TASK
Reproduce the line containing "(colorPayload r g b a))" and every line after it through the end of the records. Include nothing else.

Collected data entries

Start of Block

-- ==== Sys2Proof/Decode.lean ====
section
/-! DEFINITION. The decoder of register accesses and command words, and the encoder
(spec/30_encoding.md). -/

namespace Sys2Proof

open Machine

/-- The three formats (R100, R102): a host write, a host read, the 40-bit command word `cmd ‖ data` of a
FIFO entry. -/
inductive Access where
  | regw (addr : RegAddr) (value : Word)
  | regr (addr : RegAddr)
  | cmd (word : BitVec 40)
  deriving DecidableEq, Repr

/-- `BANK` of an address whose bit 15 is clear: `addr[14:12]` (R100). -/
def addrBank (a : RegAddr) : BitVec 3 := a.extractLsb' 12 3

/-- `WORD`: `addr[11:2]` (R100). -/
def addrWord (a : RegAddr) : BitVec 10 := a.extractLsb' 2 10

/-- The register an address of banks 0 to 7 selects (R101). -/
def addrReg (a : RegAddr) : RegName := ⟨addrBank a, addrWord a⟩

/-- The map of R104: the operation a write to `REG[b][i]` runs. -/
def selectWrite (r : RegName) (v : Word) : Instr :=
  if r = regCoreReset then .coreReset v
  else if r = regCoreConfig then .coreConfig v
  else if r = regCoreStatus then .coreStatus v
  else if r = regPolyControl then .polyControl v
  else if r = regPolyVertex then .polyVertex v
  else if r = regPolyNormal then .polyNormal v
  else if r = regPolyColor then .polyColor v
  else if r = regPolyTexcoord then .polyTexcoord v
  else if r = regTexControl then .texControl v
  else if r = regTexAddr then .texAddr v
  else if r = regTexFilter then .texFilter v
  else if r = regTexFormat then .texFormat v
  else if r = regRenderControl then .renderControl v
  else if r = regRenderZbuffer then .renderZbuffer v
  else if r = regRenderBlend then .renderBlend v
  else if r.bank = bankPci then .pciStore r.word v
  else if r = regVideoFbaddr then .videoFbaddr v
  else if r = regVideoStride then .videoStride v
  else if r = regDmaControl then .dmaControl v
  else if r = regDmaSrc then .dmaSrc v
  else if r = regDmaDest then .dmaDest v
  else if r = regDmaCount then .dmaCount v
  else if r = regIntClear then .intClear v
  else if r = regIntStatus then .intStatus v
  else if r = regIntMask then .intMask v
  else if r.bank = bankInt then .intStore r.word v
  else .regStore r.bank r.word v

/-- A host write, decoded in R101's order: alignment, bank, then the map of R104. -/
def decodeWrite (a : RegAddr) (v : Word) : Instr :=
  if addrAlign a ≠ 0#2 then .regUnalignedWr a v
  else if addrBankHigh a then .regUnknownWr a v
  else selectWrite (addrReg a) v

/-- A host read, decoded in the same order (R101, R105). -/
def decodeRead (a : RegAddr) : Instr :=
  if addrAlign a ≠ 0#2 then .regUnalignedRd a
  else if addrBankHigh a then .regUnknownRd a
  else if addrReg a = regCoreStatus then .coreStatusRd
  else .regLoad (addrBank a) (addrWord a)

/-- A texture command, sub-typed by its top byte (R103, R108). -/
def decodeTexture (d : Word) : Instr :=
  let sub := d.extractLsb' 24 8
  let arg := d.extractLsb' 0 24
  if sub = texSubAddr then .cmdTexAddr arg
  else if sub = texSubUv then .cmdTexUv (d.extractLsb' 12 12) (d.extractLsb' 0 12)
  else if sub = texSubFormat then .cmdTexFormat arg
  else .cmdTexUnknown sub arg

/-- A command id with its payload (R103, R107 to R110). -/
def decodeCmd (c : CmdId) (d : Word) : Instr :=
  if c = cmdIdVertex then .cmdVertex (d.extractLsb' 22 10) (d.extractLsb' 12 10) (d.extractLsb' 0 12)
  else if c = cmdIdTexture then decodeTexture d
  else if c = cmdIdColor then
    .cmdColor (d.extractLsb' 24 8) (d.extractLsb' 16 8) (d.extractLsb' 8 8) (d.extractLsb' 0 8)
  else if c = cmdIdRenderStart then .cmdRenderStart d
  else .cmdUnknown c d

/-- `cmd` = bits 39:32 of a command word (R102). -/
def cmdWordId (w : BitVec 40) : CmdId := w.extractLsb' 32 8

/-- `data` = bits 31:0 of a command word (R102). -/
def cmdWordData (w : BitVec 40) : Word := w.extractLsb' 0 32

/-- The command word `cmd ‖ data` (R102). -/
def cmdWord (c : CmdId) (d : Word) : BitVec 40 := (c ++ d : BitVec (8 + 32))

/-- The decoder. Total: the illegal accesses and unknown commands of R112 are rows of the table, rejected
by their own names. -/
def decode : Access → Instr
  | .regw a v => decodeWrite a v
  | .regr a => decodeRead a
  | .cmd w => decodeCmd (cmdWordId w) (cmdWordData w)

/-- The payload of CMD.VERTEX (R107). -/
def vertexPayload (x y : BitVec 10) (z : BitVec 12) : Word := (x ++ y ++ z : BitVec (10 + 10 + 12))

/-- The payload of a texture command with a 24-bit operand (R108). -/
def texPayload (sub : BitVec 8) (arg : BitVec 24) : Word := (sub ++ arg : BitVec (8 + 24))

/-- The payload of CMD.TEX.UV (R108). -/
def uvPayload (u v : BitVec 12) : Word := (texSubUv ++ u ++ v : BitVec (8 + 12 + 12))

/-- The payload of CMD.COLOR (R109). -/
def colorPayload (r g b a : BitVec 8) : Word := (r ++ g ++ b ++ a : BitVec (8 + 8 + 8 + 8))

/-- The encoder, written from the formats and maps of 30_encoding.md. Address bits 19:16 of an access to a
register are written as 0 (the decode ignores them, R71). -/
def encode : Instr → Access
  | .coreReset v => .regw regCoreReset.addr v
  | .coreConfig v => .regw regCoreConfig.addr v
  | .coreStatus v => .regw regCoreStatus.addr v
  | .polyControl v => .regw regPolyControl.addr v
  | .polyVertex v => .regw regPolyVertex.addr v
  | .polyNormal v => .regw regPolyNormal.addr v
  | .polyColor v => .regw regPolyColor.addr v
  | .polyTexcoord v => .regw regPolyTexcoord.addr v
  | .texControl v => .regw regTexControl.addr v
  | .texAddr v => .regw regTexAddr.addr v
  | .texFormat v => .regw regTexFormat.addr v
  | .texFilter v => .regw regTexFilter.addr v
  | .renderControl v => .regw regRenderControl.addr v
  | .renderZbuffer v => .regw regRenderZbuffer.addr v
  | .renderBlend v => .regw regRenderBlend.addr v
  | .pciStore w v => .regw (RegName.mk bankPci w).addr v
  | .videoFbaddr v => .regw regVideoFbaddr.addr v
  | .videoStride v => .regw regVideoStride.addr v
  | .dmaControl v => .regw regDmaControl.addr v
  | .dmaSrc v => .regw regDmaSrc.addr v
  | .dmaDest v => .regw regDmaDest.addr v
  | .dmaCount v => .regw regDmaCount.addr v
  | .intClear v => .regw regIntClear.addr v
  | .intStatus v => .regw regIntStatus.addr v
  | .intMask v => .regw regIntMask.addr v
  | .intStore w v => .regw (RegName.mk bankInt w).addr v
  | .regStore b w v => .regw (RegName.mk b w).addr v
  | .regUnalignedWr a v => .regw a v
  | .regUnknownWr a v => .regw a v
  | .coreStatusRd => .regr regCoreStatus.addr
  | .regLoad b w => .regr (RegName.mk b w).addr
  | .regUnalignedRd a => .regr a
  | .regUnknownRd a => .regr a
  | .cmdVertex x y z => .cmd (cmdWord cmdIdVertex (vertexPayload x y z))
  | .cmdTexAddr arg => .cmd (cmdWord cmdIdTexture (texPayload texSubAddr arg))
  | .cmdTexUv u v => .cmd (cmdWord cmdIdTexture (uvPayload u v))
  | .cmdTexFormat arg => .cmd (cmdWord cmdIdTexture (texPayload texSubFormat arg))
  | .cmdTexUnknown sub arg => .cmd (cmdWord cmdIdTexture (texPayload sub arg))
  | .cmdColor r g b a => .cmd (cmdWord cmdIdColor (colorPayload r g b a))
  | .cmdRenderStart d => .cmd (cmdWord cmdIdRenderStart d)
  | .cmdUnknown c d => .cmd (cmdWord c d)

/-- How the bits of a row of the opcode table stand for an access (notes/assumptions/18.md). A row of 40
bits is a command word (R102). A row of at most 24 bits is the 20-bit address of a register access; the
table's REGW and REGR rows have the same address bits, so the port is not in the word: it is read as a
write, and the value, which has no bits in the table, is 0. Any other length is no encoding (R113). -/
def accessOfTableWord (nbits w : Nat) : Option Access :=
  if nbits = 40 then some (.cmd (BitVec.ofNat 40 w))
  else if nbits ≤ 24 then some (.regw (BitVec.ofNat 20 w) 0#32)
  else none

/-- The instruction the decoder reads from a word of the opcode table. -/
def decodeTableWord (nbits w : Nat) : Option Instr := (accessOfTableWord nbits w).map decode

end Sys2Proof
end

End of Block

SOLUTION TO THE EXERCISE
  | .cmdColor r g b a => .cmd (cmdWord cmdIdColor (colorPayload r g b a))
  | .cmdRenderStart d => .cmd (cmdWord cmdIdRenderStart d)
  | .cmdUnknown c d => .cmd (cmdWord c d)

/-- How the bits of a row of the opcode table stand for an access (notes/assumptions/18.md). A row of 40
bits is a command word (R102). A row of at most 24 bits is the 20-bit address of a register access; the
table's REGW and REGR rows have the same address bits, so the port is not in the word: it is read as a
write, and the value, which has no bits in the table, is 0. Any other length is no encoding (R113). -/
def accessOfTableWord (nbits w : Nat) : Option Access :=
  if nbits = 40 then some (.cmd (BitVec.ofNat 40 w))
  else if nbits ≤ 24 then some (.regw (BitVec.ofNat 20 w) 0#32)
  else none

/-- The instruction the decoder reads from a word of the opcode table. -/
def decodeTableWord (nbits w : Nat) : Option Instr := (accessOfTableWord nbits w).map decode

end Sys2Proof
end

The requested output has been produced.